WORK REQUIRED:
Below this sentence is a listing; return exactly its lines from the one with "theorem datwb (ds" to the one with "theorem enableDisplay (e", both kept, and nothing more.

LISTED RECORDS Block Start

-- ==== Sys2Proof/Laws/PerInstr.lean ====
section
/-! SUPPORT. Statements made per instruction: the first byte of every operation's words is the opcode byte of its row
in the opcode table. -/

namespace Sys2Proof.Laws.Opcode

open Sys2Proof

/-- The `match` byte of an operation's row in spec/opcode_table.json. -/
def tableByte : Instr → Byte
  | .frameCommandWrite _ => 0x00#8
  | .frameStatusRead _ => 0x40#8
  | .frameDataWrite _ => 0x80#8
  | .frameDataRead _ => 0xC0#8
  | .frameDataBurst _ => 0x80#8
  | .cmdw _ => 0x00#8
  | .stsr => 0x40#8
  | .datw _ => 0x80#8
  | .datr => 0xC0#8
  | .datwb _ => 0x81#8
  | .wr8 _ _ => 0x10#8
  | .wr16 _ _ => 0x11#8
  | .wr32 _ _ => 0x12#8
  | .rd8 _ => 0x13#8
  | .pollr _ _ _ => 0x14#8
  | .polls _ _ => 0x15#8
  | .waitReady => 0x20#8
  | .initMem => 0x21#8
  | .initDisp => 0x22#8
  | .setDisplaySize _ _ => 0x23#8
  | .setBackPorch => 0x24#8
  | .setFrontPorch => 0x25#8
  | .setMainImageWidth => 0x26#8
  | .setActiveWindow => 0x27#8
  | .setCanvasWidth => 0x28#8
  | .setPixelFormat => 0x29#8
  | .setSyscfg => 0x2A#8
  | .setSyncPolarity => 0x2B#8
  | .setDisplayCtrl => 0x2C#8
  | .enableDisplay _ => 0x30#8
  | .enableTestPattern _ => 0x31#8
  | .enableTextMode _ => 0x32#8
  | .writeText _ => 0x33#8
  | .setTextCursorX _ => 0x34#8
  | .setTextCursorY _ => 0x35#8
  | .getTextCursorY => 0x36#8
  | .bteDestAddr _ => 0x50#8
  | .bteDestPos _ _ => 0x51#8
  | .bteColorDepth _ _ _ => 0x52#8
  | .bteAlpha _ => 0x53#8
  | .bteDestWidth _ => 0x54#8
  | .bteWidth _ => 0x55#8
  | .bteHeight _ => 0x56#8
  | .setFgColor _ _ _ => 0x57#8
  | .bteSetup _ _ => 0x58#8
  | .bteStart => 0x59#8
  | .bteWait => 0x5A#8
  | .fill _ _ _ => 0x5B#8

/-- The first byte of the operation's words is its row's. -/
def Statement (i : Instr) : Prop := (encode i).head? = some (tableByte i)

theorem frameCommandWrite (a : Byte) : Statement (.frameCommandWrite a) := rfl
theorem frameStatusRead (p : Byte) : Statement (.frameStatusRead p) := rfl
theorem frameDataWrite (d : Byte) : Statement (.frameDataWrite d) := rfl
theorem frameDataRead (p : Byte) : Statement (.frameDataRead p) := rfl
theorem frameDataBurst (ds : List Byte) : Statement (.frameDataBurst ds) := rfl
theorem cmdw (a : Byte) : Statement (.cmdw a) := rfl
theorem stsr : Statement .stsr := rfl
theorem datw (d : Byte) : Statement (.datw d) := rfl
theorem datr : Statement .datr := rfl
theorem datwb (ds : List Byte) : Statement (.datwb ds) := rfl
theorem wr8 (a v : Byte) : Statement (.wr8 a v) := rfl
theorem wr16 (a : Byte) (v : Half) : Statement (.wr16 a v) := rfl
theorem wr32 (a : Byte) (v : Word) : Statement (.wr32 a v) := rfl
theorem rd8 (a : Byte) : Statement (.rd8 a) := rfl
theorem pollr (a m : Byte) (t : Bool) : Statement (.pollr a m t) := rfl
theorem polls (m : Byte) (t : Bool) : Statement (.polls m t) := rfl
theorem waitReady : Statement .waitReady := rfl
theorem initMem : Statement .initMem := rfl
theorem initDisp : Statement .initDisp := rfl
theorem setDisplaySize (w h : Half) : Statement (.setDisplaySize w h) := rfl
theorem setBackPorch : Statement .setBackPorch := rfl
theorem setFrontPorch : Statement .setFrontPorch := rfl
theorem setMainImageWidth : Statement .setMainImageWidth := rfl
theorem setActiveWindow : Statement .setActiveWindow := rfl
theorem setCanvasWidth : Statement .setCanvasWidth := rfl
theorem setPixelFormat : Statement .setPixelFormat := rfl
theorem setSyscfg : Statement .setSyscfg := rfl
theorem setSyncPolarity : Statement .setSyncPolarity := rfl
theorem setDisplayCtrl : Statement .setDisplayCtrl := rfl
theorem enableDisplay (e : Bool) : Statement (.enableDisplay e) := rfl
theorem enableTestPattern (e : Bool) : Statement (.enableTestPattern e) := rfl
theorem enableTextMode (e : Bool) : Statement (.enableTextMode e) := rfl
theorem writeText (txt : List Byte) : Statement (.writeText txt) := rfl
theorem setTextCursorX (v : Half) : Statement (.setTextCursorX v) := rfl
theorem setTextCursorY (v : Half) : Statement (.setTextCursorY v) := rfl
theorem getTextCursorY : Statement .getTextCursorY := rfl
theorem bteDestAddr (v : Word) : Statement (.bteDestAddr v) := rfl
theorem bteDestPos (x y : Half) : Statement (.bteDestPos x y) := rfl
theorem bteColorDepth (s0 s1 d : Byte) : Statement (.bteColorDepth s0 s1 d) := rfl
theorem bteAlpha (v : Byte) : Statement (.bteAlpha v) := rfl
theorem bteDestWidth (v : Half) : Statement (.bteDestWidth v) := rfl
theorem bteWidth (v : Half) : Statement (.bteWidth v) := rfl
theorem bteHeight (v : Half) : Statement (.bteHeight v) := rfl
theorem setFgColor (r g b : Byte) : Statement (.setFgColor r g b) := rfl
theorem bteSetup (rop opc : Byte) : Statement (.bteSetup rop opc) := rfl
theorem bteStart : Statement .bteStart := rfl
theorem bteWait : Statement .bteWait := rfl
theorem fill (r g b : Byte) : Statement (.fill r g b) := rfl

end Sys2Proof.Laws.Opcode
end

LISTED RECORDS Block End

EXERCISE RESPONSE:
theorem datwb (ds : List Byte) : Statement (.datwb ds) := rfl
theorem wr8 (a v : Byte) : Statement (.wr8 a v) := rfl
theorem wr16 (a : Byte) (v : Half) : Statement (.wr16 a v) := rfl
theorem wr32 (a : Byte) (v : Word) : Statement (.wr32 a v) := rfl
theorem rd8 (a : Byte) : Statement (.rd8 a) := rfl
theorem pollr (a m : Byte) (t : Bool) : Statement (.pollr a m t) := rfl
theorem polls (m : Byte) (t : Bool) : Statement (.polls m t) := rfl
theorem waitReady : Statement .waitReady := rfl
theorem initMem : Statement .initMem := rfl
theorem initDisp : Statement .initDisp := rfl
theorem setDisplaySize (w h : Half) : Statement (.setDisplaySize w h) := rfl
theorem setBackPorch : Statement .setBackPorch := rfl
theorem setFrontPorch : Statement .setFrontPorch := rfl
theorem setMainImageWidth : Statement .setMainImageWidth := rfl
theorem setActiveWindow : Statement .setActiveWindow := rfl
theorem setCanvasWidth : Statement .setCanvasWidth := rfl
theorem setPixelFormat : Statement .setPixelFormat := rfl
theorem setSyscfg : Statement .setSyscfg := rfl
theorem setSyncPolarity : Statement .setSyncPolarity := rfl
theorem setDisplayCtrl : Statement .setDisplayCtrl := rfl
theorem enableDisplay (e : Bool) : Statement (.enableDisplay e) := rfl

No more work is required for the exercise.